+++ DATA IN THIS EXERCISE

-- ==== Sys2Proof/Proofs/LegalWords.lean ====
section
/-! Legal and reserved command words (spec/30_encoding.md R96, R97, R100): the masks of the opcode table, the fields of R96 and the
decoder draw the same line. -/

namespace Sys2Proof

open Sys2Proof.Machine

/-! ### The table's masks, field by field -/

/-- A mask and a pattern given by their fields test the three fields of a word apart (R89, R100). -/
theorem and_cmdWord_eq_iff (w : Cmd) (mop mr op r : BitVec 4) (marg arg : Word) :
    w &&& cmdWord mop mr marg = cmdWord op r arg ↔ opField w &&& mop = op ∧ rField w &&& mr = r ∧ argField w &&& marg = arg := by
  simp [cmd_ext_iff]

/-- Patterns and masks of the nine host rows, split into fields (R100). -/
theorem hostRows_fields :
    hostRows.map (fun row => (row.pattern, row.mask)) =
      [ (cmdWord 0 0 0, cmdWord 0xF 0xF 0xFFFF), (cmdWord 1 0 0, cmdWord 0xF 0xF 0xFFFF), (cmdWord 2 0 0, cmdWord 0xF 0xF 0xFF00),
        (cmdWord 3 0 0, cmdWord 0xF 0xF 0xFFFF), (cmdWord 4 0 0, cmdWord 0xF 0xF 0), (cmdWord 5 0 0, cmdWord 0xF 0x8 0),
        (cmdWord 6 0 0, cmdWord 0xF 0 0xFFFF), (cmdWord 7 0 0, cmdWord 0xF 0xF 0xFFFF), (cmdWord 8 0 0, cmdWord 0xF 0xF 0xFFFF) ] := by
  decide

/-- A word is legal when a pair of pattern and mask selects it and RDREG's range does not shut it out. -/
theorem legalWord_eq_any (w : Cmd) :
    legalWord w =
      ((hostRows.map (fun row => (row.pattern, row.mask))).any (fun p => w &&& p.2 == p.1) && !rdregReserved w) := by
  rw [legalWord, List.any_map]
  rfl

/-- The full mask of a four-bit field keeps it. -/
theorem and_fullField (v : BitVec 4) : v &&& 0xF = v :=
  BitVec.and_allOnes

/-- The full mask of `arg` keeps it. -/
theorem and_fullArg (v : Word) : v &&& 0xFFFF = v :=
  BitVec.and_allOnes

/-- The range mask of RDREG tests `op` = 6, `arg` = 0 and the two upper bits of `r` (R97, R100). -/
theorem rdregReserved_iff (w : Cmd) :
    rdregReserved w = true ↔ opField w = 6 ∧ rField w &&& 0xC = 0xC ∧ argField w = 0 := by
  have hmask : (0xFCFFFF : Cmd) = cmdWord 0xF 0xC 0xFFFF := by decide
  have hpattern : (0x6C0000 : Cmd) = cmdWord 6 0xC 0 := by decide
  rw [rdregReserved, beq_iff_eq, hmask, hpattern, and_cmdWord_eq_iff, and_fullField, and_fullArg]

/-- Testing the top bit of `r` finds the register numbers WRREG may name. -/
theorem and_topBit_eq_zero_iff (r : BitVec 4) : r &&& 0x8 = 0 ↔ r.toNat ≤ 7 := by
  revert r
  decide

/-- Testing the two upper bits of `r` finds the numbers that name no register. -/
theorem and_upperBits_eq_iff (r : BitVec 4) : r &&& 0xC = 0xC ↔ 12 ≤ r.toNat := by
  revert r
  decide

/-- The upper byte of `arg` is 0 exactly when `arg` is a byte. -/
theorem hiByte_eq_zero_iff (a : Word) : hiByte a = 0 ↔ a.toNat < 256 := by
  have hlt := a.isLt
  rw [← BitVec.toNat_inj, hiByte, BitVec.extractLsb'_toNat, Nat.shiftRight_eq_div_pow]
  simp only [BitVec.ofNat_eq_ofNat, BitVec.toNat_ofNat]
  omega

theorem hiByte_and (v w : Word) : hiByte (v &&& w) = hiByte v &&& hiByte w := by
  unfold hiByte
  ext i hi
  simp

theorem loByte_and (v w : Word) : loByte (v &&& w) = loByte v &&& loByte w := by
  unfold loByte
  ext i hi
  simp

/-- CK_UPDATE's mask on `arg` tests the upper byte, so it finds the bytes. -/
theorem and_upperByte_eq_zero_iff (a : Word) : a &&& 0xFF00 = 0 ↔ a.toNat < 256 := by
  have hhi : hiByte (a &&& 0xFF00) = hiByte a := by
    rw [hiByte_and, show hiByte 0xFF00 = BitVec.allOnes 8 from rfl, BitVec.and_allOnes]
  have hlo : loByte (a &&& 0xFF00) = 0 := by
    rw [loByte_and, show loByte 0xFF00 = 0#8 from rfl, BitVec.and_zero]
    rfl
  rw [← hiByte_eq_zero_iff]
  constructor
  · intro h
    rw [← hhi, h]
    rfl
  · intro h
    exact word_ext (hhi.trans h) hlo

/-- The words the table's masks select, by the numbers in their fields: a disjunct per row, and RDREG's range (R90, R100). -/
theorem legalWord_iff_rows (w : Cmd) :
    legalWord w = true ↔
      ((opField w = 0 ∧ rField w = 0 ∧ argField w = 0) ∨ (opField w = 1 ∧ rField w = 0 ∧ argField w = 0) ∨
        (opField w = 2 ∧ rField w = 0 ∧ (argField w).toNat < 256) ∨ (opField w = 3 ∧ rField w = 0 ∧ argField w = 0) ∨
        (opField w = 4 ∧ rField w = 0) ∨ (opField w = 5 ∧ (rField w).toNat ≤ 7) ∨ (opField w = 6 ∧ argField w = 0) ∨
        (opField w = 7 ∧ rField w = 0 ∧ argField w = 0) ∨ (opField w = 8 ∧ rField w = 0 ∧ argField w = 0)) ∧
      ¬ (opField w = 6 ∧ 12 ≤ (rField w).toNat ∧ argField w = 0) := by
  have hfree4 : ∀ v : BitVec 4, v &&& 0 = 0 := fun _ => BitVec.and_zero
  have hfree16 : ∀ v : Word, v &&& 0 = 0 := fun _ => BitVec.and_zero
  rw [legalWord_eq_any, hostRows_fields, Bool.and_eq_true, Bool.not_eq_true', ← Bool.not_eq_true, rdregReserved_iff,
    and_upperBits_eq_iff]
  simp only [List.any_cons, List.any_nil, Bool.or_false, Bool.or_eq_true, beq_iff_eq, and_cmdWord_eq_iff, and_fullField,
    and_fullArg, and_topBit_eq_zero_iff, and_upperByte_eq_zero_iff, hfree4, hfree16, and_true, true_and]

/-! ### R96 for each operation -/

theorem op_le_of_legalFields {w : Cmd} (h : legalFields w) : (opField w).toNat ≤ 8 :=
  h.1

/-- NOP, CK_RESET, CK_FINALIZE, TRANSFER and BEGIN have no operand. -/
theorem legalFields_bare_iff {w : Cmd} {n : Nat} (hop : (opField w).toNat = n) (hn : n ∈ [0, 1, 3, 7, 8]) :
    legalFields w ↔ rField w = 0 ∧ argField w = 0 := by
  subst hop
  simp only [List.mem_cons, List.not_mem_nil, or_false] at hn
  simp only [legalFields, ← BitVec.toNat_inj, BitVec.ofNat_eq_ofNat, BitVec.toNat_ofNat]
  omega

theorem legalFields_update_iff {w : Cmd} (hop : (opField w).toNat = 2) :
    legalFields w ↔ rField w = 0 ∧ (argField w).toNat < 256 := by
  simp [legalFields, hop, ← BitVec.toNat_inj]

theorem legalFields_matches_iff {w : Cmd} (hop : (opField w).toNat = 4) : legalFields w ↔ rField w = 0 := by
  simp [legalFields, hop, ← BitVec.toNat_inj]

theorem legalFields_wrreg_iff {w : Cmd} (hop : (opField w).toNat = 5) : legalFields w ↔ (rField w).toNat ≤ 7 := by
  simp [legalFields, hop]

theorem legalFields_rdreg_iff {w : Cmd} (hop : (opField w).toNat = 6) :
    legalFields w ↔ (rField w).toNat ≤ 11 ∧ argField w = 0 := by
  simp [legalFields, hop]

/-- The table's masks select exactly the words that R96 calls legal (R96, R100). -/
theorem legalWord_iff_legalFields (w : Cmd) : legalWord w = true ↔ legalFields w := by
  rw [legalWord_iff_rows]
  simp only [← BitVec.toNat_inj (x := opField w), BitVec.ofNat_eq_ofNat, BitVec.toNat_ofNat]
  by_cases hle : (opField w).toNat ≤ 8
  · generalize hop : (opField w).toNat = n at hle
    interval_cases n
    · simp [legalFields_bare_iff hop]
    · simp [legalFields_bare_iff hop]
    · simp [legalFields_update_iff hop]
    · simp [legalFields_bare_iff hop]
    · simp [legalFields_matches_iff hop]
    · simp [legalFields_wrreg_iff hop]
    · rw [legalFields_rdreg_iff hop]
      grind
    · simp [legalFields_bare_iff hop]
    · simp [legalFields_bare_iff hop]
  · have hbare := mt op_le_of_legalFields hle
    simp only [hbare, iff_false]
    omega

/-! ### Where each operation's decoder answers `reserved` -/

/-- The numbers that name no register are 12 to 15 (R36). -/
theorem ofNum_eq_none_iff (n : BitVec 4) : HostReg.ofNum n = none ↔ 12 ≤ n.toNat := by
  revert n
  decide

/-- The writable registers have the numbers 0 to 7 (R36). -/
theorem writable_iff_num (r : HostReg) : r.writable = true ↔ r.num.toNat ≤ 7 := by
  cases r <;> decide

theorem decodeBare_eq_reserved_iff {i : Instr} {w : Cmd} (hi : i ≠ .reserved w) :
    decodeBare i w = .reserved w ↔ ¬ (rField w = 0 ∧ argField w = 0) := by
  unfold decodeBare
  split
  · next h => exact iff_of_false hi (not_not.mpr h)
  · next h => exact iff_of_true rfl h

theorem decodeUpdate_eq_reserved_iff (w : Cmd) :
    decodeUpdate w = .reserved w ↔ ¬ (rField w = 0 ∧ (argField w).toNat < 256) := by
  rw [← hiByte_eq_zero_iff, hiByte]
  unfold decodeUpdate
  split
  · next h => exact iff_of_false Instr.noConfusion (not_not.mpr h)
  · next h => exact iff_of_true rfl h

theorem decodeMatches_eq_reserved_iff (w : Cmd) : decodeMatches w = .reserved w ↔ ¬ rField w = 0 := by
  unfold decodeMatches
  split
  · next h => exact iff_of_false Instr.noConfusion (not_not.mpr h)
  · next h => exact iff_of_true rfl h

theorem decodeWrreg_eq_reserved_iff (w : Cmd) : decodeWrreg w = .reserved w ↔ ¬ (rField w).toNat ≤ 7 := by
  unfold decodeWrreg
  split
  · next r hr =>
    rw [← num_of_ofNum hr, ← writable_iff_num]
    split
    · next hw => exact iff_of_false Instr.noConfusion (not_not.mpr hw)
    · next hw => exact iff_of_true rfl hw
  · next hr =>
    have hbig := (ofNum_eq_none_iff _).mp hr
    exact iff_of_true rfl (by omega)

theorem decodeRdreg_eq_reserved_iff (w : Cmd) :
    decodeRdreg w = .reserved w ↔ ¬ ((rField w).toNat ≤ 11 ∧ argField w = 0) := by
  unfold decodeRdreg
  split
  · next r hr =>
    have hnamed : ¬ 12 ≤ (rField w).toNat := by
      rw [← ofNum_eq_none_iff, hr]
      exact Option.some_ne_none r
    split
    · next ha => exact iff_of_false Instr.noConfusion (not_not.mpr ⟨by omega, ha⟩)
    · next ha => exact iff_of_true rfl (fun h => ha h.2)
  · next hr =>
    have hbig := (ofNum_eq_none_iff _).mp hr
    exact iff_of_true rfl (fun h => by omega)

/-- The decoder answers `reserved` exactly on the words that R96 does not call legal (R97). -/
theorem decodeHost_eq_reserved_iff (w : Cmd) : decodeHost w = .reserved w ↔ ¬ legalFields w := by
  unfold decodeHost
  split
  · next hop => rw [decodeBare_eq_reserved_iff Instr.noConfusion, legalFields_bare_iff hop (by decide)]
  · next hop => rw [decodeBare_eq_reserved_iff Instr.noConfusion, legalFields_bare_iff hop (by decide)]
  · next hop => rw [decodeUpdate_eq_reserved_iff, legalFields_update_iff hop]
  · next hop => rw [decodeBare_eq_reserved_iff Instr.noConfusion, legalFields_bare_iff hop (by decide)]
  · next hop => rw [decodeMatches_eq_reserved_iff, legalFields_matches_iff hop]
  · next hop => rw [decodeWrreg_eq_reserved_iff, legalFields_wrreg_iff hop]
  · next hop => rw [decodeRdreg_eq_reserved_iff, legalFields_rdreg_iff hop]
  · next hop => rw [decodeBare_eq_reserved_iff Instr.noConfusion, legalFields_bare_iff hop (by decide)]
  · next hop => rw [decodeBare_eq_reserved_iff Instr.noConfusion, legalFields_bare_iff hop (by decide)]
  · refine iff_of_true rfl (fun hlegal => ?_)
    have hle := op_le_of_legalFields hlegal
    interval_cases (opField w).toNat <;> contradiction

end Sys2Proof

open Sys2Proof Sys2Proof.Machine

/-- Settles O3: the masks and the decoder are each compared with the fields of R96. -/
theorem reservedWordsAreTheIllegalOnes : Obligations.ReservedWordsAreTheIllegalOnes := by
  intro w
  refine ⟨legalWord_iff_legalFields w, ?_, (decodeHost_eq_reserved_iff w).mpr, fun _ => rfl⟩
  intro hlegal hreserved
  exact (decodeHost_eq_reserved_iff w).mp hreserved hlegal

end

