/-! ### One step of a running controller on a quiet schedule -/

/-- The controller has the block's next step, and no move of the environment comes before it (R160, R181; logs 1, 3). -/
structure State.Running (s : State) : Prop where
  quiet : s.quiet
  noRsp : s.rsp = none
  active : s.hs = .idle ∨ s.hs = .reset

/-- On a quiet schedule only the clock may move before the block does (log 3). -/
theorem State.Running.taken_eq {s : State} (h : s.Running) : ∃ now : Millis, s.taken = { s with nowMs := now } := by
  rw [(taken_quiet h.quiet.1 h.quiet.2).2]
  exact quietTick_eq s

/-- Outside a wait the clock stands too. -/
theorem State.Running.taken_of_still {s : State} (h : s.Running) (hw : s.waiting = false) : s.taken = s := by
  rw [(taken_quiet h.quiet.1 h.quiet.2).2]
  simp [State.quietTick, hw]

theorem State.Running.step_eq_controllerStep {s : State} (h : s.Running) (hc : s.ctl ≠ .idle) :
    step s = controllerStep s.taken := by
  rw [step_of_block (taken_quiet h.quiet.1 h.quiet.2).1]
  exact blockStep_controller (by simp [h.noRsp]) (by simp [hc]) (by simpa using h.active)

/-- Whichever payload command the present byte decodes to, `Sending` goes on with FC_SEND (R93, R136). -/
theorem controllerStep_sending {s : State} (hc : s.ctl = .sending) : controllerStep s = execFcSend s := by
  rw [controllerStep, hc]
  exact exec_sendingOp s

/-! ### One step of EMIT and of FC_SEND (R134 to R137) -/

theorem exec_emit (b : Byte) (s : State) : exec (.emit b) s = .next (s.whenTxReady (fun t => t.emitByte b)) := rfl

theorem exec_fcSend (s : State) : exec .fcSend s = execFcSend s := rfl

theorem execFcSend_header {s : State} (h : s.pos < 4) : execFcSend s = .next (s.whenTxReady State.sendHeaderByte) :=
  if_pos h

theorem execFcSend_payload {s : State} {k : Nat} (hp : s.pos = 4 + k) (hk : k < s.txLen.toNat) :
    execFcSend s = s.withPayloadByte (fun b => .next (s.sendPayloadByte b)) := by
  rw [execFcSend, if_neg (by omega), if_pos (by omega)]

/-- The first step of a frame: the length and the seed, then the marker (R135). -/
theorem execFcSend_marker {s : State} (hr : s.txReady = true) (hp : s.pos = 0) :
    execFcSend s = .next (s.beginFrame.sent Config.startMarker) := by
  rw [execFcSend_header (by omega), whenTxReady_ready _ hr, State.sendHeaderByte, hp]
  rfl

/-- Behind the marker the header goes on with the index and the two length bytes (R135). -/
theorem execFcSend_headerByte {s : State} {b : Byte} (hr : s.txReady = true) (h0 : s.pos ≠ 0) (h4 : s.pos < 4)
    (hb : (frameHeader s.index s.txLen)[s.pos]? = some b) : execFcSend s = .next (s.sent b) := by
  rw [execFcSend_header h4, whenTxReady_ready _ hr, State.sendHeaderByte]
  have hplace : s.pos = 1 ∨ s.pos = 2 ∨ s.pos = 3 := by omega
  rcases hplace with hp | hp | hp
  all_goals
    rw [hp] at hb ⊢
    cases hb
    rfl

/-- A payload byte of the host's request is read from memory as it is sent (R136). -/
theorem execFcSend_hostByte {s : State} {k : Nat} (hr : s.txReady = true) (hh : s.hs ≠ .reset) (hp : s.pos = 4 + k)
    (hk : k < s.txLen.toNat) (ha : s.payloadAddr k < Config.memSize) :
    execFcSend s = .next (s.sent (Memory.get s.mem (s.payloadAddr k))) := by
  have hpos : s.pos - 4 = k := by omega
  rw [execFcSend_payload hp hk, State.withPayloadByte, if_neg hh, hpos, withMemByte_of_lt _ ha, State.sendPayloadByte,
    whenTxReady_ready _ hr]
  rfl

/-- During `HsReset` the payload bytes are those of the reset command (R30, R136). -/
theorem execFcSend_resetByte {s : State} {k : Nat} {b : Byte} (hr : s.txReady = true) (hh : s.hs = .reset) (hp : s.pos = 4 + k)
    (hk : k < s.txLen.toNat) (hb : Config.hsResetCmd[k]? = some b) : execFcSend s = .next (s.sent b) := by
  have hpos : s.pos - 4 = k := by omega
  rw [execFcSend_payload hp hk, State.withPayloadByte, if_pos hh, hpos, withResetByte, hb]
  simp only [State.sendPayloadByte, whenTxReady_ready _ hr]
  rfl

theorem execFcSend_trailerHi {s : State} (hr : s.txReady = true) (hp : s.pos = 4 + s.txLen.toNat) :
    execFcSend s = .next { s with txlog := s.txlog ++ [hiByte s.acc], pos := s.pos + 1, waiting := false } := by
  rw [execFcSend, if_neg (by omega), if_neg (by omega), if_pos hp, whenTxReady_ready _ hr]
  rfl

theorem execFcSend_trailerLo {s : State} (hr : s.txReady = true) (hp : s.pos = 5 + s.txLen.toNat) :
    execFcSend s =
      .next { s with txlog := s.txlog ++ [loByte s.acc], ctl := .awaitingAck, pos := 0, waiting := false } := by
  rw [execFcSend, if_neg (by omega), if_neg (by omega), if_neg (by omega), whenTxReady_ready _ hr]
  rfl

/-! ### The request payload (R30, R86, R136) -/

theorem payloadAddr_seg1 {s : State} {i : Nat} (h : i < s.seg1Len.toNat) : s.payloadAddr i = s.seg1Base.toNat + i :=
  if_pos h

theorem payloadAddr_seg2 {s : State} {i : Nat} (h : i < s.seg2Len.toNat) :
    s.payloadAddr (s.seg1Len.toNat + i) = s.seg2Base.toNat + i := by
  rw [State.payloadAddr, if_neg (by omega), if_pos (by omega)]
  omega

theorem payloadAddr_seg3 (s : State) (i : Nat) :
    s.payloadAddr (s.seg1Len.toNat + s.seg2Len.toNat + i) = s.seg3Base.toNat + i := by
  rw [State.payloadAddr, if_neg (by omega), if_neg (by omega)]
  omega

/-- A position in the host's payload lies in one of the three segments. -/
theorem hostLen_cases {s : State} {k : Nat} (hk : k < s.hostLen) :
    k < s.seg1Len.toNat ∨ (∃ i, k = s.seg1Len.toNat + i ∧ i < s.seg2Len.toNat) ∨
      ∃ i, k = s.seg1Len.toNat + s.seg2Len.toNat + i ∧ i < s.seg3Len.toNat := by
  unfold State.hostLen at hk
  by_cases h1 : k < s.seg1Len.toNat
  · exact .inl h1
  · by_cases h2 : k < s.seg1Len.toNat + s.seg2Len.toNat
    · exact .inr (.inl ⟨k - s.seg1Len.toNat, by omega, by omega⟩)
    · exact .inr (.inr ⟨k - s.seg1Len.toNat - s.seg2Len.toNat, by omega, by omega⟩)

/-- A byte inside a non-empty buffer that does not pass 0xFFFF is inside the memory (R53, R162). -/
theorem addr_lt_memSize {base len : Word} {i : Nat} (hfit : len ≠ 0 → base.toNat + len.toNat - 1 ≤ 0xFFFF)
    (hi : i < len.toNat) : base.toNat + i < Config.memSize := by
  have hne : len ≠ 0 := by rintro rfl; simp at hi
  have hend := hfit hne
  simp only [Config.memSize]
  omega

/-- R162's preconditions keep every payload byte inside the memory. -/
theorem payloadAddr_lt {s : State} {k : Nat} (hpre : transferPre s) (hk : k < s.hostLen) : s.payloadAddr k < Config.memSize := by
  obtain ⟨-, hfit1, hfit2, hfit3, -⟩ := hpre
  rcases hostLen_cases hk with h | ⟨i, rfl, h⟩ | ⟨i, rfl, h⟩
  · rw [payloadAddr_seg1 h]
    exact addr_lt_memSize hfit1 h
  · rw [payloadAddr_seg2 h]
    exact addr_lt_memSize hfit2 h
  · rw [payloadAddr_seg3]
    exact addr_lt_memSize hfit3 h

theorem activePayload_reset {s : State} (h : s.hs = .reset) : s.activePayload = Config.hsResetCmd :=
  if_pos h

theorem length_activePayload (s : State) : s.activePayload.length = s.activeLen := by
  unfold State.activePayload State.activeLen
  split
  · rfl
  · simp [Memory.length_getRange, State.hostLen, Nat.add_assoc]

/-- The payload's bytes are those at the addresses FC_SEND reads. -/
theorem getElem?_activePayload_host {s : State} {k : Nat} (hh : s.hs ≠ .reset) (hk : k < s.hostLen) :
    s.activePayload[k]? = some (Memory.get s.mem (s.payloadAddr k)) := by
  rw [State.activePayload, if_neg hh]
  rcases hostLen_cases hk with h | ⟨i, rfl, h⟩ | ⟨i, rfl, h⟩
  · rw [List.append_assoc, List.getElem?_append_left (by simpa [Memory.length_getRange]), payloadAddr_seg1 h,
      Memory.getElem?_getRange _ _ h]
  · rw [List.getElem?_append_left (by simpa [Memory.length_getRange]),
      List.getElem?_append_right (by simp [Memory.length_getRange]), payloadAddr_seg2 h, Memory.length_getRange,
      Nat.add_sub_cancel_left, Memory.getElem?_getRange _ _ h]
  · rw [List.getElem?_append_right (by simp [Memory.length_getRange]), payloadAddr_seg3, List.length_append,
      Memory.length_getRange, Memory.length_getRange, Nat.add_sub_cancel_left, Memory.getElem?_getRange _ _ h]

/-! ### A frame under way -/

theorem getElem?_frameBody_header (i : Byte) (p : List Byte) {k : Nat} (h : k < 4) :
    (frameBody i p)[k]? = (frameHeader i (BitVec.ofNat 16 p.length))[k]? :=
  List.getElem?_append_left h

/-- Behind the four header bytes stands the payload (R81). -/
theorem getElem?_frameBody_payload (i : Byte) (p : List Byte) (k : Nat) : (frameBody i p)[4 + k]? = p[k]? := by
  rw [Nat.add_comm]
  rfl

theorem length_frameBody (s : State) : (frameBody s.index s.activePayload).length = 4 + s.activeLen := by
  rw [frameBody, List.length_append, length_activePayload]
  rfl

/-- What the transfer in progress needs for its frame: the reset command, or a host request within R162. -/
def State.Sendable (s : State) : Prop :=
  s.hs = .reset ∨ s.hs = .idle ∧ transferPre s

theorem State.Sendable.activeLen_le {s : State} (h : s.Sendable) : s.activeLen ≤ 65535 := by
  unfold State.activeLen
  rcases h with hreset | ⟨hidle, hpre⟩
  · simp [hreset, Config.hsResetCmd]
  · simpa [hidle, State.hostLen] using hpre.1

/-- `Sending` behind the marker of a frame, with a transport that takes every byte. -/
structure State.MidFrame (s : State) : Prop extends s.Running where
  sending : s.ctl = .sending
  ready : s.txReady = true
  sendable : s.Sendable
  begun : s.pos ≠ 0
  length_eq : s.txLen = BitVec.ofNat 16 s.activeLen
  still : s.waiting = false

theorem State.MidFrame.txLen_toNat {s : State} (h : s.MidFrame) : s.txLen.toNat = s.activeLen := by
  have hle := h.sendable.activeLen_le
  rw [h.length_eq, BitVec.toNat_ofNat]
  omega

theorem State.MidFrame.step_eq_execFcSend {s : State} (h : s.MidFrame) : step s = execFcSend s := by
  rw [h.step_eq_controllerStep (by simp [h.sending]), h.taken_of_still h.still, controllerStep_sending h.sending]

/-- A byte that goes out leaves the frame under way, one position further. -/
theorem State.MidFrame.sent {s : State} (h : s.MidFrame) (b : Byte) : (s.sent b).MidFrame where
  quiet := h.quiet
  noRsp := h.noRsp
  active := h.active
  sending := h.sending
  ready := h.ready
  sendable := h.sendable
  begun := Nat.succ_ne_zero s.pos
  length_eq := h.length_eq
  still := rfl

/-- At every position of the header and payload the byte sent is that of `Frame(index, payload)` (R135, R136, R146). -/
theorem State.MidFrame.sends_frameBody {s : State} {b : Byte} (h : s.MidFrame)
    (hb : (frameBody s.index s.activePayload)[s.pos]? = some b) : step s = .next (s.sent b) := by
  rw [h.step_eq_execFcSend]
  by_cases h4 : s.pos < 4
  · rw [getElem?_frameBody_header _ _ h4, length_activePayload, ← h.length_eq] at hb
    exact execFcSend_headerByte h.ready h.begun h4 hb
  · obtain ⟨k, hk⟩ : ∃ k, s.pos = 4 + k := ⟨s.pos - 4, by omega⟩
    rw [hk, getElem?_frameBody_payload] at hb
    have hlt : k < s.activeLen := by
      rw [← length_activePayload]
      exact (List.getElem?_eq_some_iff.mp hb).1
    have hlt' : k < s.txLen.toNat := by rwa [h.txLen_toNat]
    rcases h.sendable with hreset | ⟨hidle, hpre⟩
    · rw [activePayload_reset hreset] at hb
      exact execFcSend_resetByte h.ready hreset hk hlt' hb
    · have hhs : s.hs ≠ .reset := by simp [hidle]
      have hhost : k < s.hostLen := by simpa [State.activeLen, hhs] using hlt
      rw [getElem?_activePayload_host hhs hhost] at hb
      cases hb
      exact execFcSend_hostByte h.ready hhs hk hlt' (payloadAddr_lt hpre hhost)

++++++

INSTRUCTIONS FOR THE TASK:
Your answer should be the lines above, from the line containing "rw [payloadAddr_seg2 h]" up to and including the line containing "FC_SEND reads. -/", reproduced exactly and with nothing else.

SOLUTION TO THIS EXERCISE:
  · rw [payloadAddr_seg2 h]
    exact addr_lt_memSize hfit2 h
  · rw [payloadAddr_seg3]
    exact addr_lt_memSize hfit3 h

theorem activePayload_reset {s : State} (h : s.hs = .reset) : s.activePayload = Config.hsResetCmd :=
  if_pos h

theorem length_activePayload (s : State) : s.activePayload.length = s.activeLen := by
  unfold State.activePayload State.activeLen
  split
  · rfl
  · simp [Memory.length_getRange, State.hostLen, Nat.add_assoc]

/-- The payload's bytes are those at the addresses FC_SEND reads. -/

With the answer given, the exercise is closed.